-- ==== Sys2Proof/Machine/Windows.lean ====
section
/-! DEFINITION. Receive windows (11_synchronisation.md R324 to R331), the parcels that land in them (R326, R624, R431, R433),
and the commit and abort notices that make their slots ready or drop them (R28, R29, R328, R440). -/
namespace Sys2Proof.Machine

/-- A window of face f beside its registers. -/
def State.win (s : State) (f w : Nat) : Win := mget {} (s.face f).wins w

/-- Status bits of a window's slots (SYN_WIN_STATE). -/
def State.winSync (s : State) (f w : Nat) : State :=
  let x := s.win f w
  let mask (q : SlotSt → Bool) : Nat := x.slots.foldl (fun a e => if q e.2.st then setBit a e.1 true else a) 0
  (s.wr R.SYN_WIN_STATE.STAGED (ix 256 f w) (mask (fun t => decide (t = .staged ∨ t = .ready)))).wr
    R.SYN_WIN_STATE.RELEASED (ix 256 f w) (mask (fun t => decide (t = .released)))

/-- Replace a window, with its status bits. -/
def State.setWin (s : State) (f w : Nat) (x : Win) : State :=
  (s.modFace f (fun y => { y with wins := mset {} y.wins w x })).winSync f w

/-- Slots of a window; its STATE. -/
def State.winDepth (s : State) (f w : Nat) : Nat := s.rd R.SYN_WIN_CFG.DEPTH (ix 256 f w)
def State.winState (s : State) (f w : Nat) : Nat := s.rd R.SYN_WIN_STATE.STATE (ix 256 f w)

/-- The slot index that a new slot takes: the first free one from `next`, ascending modulo DEPTH (R325). -/
def Win.freeIx (x : Win) (depth : Nat) : Option Nat :=
  ((List.range depth).map (fun i => (x.next + i) % depth)).find? (fun i => decide ((mget {} x.slots i).st = .free))

/-- The slot that holds a hand's parcels. -/
def Win.ofHand (x : Win) (hand : Nat) : Option Nat :=
  (x.slots.find? (fun e => decide (e.2.st ≠ .free ∧ e.2.hand = hand) && !e.2.empty)).map Prod.fst

/-- Give the oldest pending empty slot the first slot that frees (R328). -/
def Win.placePending (x : Win) (depth : Nat) : Win :=
  match x.pendEmpty, x.freeIx depth with
  | (h, n, lo, hi) :: rest, some i =>
    { x with slots := mset {} x.slots i { st := .ready, hand := h, empty := true, number := n, stampLo := lo, stampHi := hi }
             next := (i + 1) % depth, pendEmpty := rest }
  | _, _ => x

/-- Free a slot; lines of it are no longer contended. -/
def State.freeSlot (s : State) (f w i : Nat) : State :=
  let g := s.winGeom f w
  let x := s.win f w
  let lo := g.1 + i * g.2.1
  let fan := s.rd R.SYN_WIN_CFG.FANOUT (ix 256 f w)
  let s1 := loop 8 s (fun t d => if bit fan d then
      t.modFace d (fun y => { y with raced := mdrop (fun k => decide (lo ≤ k ∧ k < lo + g.2.1)) y.raced }) else t)
  s1.setWin f w (({ x with slots := mset {} x.slots i {} }).placePending (s.winDepth f w))

/-! ### Opening and closing -/

/-- Why an open is refused (R324). -/
def State.openBad (s : State) (f w : Nat) : Bool :=
  let i := ix 256 f w
  let g := s.winGeom f w
  let fan := s.rd R.SYN_WIN_CFG.FANOUT i
  let pipe := decide (s.rd R.SYN_WIN_CFG.PIPE i = 1)
  let lo := g.1
  let hi := g.1 + g.2.1 * g.2.2 - 1
  decide (g.2.1 = 0 ∨ g.2.1 > 24576 ∨ g.2.2 = 0 ∨ g.2.2 > 4 ∨ hi ≥ 196608 ∨ lo / 49152 ≠ hi / 49152) ||
  (s.residentLines f).any (fun r => decide (max lo r.1 ≤ min hi r.2)) ||
  (s.cacheLines f).any (fun r => decide (max lo r.1 ≤ min hi r.2)) ||
  !bit fan f || decide (fan ≥ 2 ^ s.nFaces) ||
  (pipe && decide (g.2.2 ≠ 3 ∧ g.2.2 ≠ 4)) || (!pipe && decide (g.2.2 ≠ 1)) ||
  (pipe && s.faces.any (fun e => e.2.wins.any (fun we =>
    decide (¬(e.1 = f ∧ we.1 = w)) && decide (s.winState e.1 we.1 ≥ 2) &&
    decide (s.rd R.SYN_WIN_CFG.PIPE (ix 256 e.1 we.1) = 1) &&
    (List.range 8).any (fun d => bit fan d && bit (s.rd R.SYN_WIN_CFG.FANOUT (ix 256 e.1 we.1)) d))))

/-- Drop every staged and ready slot of a window, counting the ready ones (R330). -/
def State.dropSlots (s : State) (f w : Nat) : State :=
  let x := s.win f w
  let n := (x.slots.filter (fun e => decide (e.2.st = .ready))).length
  (s.setWin f w { x with slots := x.slots.filter (fun e => decide (e.2.st = .released)), pendEmpty := [] }).bumpBy
    R.SYN_WIN_STAT.DROPPED_READY (ix 256 f w) n

/-- Open and close requests of one window at a boundary (R324, R330). -/
def State.bdyWindow (s : State) (f w : Nat) : State :=
  let i := ix 256 f w
  let x := s.win f w
  if x.openReq then
    let s1 := s.modFace f (fun y => { y with wins := mset {} y.wins w { x with openReq := false, live := !s.openBad f w } })
    if s.openBad f w then (s1.wr R.SYN_WIN_STATE.REFUSE i 1).wr R.SYN_WIN_STATE.STATE i 0
    else s1.wr R.SYN_WIN_STATE.STATE i 2
  else if s.winState f w = 3 ∧ (x.slots.any (fun e => decide (e.2.st = .released))) = false then
    let s1 := (s.dropSlots f w).wr R.SYN_WIN_STATE.STATE i 0
    s1.setWin f w {}
  else s

/-- All windows at a boundary; a face's windows are those that its map names. -/
def State.bdyWindows (s : State) : State :=
  s.faces.foldl (fun t e => e.2.wins.foldl (fun u we => u.bdyWindow e.1 we.1) t) s

/-- WINDOW_OPEN (R324): SYN_WIN_CFG.OPEN of a CLOSED window; the later of an open and a close wins (R333).  A window that is
open, or closing, has nothing to open. -/
def execWindowOpen (f w : Nat) (s : State) : Host.Outcome State Fault Refusal :=
  ok (if f ≥ s.nFaces ∨ w ≥ 256 then s
      else if s.winState f w = 0 then
        State.orNow ((s.modFace f (fun y => { y with wins := mset {} y.wins w { mget {} y.wins w with openReq := true, live := true } })).wr
          R.SYN_WIN_STATE.STATE (ix 256 f w) 1) State.bdyWindows
      else if s.winState f w = 3 then s.wr R.SYN_WIN_STATE.STATE (ix 256 f w) 2
      else s)

/-- WINDOW_CLOSE (R330): CLOSING from the write; an open still waiting is undone. -/
def execWindowClose (f w : Nat) (s : State) : Host.Outcome State Fault Refusal :=
  ok (if f ≥ s.nFaces ∨ w ≥ 256 then s
      else if s.winState f w = 1 then
        (s.modFace f (fun y => { y with wins := mset {} y.wins w { mget {} y.wins w with openReq := false, live := false } })).wr
          R.SYN_WIN_STATE.STATE (ix 256 f w) 0
      else if s.winState f w = 2 then State.orNow (s.wr R.SYN_WIN_STATE.STATE (ix 256 f w) 3) State.bdyWindows
      else s)

/-! ### Parcels -/

/-- Hand number now running, or of the last tick. -/
def State.handNum (s : State) : Nat := s.rd R.SYN_HAND_NUM.HAND 0

/-- The slot number that parcels carry. -/
def State.parcelSlot (s : State) : Nat := if s.hand.slotNum ≠ 0 then s.hand.slotNum else s.handNum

§ **Your task**: Your reply should be a single number: the count of lines above that contain the word "Bool".

§ **Result for this exercise**: 2